WORK INSTRUCTIONS: Reproduce exactly, and only, the lines below from the one containing "goes (.call x)" through the one containing "(takes = lanes".

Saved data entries

*** Begin section ***

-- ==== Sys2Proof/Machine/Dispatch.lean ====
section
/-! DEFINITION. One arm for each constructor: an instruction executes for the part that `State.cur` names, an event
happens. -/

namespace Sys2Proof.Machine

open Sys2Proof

*** End section ***
*** Begin section ***

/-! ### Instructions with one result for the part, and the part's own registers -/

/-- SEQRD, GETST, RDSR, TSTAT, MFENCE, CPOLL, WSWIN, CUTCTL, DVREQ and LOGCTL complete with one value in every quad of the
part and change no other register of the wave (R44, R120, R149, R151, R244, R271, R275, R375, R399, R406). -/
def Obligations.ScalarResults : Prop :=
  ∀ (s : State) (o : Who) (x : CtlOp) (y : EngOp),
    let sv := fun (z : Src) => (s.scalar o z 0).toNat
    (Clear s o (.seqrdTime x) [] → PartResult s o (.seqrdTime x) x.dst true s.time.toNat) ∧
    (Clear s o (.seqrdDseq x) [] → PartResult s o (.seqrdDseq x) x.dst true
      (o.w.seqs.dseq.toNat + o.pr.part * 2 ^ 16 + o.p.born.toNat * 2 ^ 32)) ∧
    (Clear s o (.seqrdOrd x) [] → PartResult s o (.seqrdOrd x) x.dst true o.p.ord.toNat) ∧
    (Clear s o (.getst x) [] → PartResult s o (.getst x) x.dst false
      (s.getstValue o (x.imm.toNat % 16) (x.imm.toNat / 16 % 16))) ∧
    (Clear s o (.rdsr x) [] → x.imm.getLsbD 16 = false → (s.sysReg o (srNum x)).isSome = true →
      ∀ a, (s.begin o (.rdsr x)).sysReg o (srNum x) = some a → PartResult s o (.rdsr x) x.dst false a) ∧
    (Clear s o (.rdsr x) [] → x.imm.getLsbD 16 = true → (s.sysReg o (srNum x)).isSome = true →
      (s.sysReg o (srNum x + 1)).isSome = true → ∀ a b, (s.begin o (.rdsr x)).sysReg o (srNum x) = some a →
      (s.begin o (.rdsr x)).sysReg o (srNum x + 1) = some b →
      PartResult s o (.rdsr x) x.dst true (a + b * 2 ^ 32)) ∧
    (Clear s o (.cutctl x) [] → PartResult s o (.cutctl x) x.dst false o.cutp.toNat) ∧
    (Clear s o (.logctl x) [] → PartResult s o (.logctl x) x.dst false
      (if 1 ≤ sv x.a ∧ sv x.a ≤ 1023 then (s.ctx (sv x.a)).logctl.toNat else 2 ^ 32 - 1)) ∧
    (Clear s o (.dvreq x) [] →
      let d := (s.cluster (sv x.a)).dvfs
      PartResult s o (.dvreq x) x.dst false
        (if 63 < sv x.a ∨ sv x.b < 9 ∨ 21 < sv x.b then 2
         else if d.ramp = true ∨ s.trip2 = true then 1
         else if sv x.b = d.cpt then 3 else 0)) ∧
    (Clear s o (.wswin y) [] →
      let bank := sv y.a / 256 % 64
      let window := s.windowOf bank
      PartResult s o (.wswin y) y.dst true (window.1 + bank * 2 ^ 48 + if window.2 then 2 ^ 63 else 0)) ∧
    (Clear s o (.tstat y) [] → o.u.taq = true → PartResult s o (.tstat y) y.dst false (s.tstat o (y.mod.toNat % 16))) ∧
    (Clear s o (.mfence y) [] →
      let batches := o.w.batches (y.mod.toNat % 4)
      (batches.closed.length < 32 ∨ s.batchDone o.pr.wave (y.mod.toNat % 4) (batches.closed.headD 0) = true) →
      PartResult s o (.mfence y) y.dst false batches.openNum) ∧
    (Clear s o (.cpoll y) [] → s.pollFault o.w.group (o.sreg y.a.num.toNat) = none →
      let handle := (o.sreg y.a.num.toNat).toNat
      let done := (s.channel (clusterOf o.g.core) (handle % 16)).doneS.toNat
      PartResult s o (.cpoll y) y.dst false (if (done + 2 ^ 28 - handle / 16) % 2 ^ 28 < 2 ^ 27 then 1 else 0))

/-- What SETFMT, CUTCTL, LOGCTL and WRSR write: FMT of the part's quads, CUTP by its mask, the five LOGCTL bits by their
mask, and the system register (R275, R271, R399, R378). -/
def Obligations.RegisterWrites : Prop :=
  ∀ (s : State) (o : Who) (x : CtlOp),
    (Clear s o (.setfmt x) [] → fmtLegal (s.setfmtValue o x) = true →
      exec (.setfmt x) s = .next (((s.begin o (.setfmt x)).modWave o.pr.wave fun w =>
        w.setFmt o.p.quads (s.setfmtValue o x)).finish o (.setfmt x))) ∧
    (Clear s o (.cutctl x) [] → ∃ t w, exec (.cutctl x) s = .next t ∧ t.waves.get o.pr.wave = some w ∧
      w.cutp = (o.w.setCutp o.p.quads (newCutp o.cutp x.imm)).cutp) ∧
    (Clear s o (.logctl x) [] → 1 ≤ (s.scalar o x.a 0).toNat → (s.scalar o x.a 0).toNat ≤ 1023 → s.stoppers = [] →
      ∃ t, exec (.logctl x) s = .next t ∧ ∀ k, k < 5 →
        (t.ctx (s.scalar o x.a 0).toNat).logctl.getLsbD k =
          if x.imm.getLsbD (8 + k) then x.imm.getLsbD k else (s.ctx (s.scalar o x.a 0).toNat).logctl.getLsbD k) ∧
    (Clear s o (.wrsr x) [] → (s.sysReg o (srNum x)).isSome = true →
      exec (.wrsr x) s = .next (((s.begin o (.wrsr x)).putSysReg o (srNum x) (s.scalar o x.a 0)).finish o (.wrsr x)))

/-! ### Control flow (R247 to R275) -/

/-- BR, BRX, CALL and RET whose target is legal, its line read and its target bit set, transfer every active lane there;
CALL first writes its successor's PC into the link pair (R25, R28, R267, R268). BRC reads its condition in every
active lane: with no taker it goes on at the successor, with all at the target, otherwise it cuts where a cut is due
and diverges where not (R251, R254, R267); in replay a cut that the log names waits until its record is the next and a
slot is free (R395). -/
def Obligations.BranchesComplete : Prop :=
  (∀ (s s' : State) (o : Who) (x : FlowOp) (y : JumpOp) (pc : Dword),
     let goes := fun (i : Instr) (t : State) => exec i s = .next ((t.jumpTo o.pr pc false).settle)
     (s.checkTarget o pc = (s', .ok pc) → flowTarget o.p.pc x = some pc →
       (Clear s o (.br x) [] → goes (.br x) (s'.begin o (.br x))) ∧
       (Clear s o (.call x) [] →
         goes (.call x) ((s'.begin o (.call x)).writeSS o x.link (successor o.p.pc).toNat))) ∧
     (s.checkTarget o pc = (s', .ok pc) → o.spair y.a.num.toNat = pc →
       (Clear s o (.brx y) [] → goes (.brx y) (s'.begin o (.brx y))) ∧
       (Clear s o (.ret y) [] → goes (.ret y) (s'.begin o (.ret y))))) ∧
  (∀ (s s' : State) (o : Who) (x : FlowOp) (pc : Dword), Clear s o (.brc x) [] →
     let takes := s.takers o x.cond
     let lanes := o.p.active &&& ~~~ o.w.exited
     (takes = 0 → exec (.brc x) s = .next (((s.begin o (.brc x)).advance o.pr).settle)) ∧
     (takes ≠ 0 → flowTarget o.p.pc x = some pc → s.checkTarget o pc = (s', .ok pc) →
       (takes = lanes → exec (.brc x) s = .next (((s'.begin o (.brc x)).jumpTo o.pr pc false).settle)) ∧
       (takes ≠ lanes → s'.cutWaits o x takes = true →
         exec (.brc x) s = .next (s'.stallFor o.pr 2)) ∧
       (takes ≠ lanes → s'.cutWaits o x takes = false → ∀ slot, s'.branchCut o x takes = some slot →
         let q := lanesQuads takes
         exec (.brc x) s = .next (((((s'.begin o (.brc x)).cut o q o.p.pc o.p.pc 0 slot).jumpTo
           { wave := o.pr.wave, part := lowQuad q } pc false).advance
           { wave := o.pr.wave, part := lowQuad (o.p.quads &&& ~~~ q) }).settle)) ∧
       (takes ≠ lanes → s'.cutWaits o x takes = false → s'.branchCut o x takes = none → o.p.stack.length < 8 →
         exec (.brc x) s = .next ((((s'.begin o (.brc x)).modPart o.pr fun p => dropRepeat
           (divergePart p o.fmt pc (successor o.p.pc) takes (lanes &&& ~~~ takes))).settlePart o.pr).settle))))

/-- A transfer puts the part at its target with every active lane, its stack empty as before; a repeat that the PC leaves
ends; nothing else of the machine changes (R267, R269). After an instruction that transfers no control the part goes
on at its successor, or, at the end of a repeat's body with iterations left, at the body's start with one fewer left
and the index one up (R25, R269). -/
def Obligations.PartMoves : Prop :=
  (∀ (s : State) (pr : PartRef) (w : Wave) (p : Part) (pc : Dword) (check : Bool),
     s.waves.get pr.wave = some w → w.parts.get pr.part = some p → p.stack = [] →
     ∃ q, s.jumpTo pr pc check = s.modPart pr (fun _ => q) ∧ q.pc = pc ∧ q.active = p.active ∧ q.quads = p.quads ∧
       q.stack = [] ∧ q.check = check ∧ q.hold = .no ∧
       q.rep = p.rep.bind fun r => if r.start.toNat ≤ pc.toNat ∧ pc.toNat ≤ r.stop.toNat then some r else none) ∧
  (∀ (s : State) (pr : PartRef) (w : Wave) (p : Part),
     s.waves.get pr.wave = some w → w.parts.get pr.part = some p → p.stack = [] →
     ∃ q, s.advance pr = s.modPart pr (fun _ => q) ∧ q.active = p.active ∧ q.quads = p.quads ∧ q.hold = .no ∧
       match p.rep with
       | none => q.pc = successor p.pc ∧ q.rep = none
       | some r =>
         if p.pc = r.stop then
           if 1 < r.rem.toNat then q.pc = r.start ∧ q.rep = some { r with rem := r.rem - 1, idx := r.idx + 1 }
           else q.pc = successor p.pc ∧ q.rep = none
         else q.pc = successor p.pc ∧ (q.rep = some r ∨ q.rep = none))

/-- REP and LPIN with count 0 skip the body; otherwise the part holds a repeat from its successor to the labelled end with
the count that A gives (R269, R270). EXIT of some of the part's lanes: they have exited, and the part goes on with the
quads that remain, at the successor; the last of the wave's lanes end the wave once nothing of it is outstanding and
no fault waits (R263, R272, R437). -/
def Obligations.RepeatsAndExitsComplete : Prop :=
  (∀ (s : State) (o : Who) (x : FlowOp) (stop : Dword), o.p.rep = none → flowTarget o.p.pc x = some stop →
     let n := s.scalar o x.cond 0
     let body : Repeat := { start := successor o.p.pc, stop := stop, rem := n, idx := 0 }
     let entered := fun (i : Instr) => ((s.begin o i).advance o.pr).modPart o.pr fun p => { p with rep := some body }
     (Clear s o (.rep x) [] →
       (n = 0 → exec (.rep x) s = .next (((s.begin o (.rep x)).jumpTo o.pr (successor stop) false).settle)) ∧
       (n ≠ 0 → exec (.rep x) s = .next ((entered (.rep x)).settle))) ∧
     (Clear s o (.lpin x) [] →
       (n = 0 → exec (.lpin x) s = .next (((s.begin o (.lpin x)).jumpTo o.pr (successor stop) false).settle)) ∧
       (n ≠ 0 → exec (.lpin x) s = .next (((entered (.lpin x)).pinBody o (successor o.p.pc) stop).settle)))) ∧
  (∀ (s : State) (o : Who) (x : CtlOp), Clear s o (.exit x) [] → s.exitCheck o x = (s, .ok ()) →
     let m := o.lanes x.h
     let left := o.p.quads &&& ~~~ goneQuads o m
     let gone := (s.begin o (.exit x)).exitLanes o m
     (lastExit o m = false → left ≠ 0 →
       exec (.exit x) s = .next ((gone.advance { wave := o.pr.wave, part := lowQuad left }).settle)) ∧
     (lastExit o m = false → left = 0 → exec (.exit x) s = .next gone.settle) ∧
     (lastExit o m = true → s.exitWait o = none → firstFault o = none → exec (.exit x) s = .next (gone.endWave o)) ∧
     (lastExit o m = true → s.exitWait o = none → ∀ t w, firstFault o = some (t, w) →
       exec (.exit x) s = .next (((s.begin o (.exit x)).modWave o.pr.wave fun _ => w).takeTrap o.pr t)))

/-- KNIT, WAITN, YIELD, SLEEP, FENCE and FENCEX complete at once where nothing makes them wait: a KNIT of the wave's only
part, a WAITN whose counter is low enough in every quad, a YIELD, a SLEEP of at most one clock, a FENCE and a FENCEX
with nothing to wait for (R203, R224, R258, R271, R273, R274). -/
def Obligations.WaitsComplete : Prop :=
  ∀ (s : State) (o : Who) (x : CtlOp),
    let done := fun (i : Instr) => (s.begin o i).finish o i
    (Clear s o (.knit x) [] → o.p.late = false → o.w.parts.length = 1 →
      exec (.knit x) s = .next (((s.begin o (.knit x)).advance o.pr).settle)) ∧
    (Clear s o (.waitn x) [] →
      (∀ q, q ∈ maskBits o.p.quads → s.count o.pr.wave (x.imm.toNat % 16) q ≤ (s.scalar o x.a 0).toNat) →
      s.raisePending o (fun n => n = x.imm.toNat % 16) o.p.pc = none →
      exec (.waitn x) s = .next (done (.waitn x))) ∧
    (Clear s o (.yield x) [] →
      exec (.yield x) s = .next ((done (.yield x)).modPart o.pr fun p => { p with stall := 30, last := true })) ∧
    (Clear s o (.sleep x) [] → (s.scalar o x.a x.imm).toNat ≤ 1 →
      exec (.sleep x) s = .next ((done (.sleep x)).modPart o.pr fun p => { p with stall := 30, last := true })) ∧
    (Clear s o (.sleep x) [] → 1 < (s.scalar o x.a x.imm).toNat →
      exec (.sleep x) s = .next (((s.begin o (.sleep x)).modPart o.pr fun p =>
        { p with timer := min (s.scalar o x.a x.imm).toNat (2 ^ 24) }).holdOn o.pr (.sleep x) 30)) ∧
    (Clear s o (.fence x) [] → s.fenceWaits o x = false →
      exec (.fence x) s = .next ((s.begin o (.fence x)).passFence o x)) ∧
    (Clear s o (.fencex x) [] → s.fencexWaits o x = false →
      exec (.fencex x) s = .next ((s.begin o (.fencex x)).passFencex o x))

*** End section ***

REPLY TO THE EXERCISE:
         goes (.call x) ((s'.begin o (.call x)).writeSS o x.link (successor o.p.pc).toNat))) ∧
     (s.checkTarget o pc = (s', .ok pc) → o.spair y.a.num.toNat = pc →
       (Clear s o (.brx y) [] → goes (.brx y) (s'.begin o (.brx y))) ∧
       (Clear s o (.ret y) [] → goes (.ret y) (s'.begin o (.ret y))))) ∧
  (∀ (s s' : State) (o : Who) (x : FlowOp) (pc : Dword), Clear s o (.brc x) [] →
     let takes := s.takers o x.cond
     let lanes := o.p.active &&& ~~~ o.w.exited
     (takes = 0 → exec (.brc x) s = .next (((s.begin o (.brc x)).advance o.pr).settle)) ∧
     (takes ≠ 0 → flowTarget o.p.pc x = some pc → s.checkTarget o pc = (s', .ok pc) →
       (takes = lanes → exec (.brc x) s = .next (((s'.begin o (.brc x)).jumpTo o.pr pc false).settle)) ∧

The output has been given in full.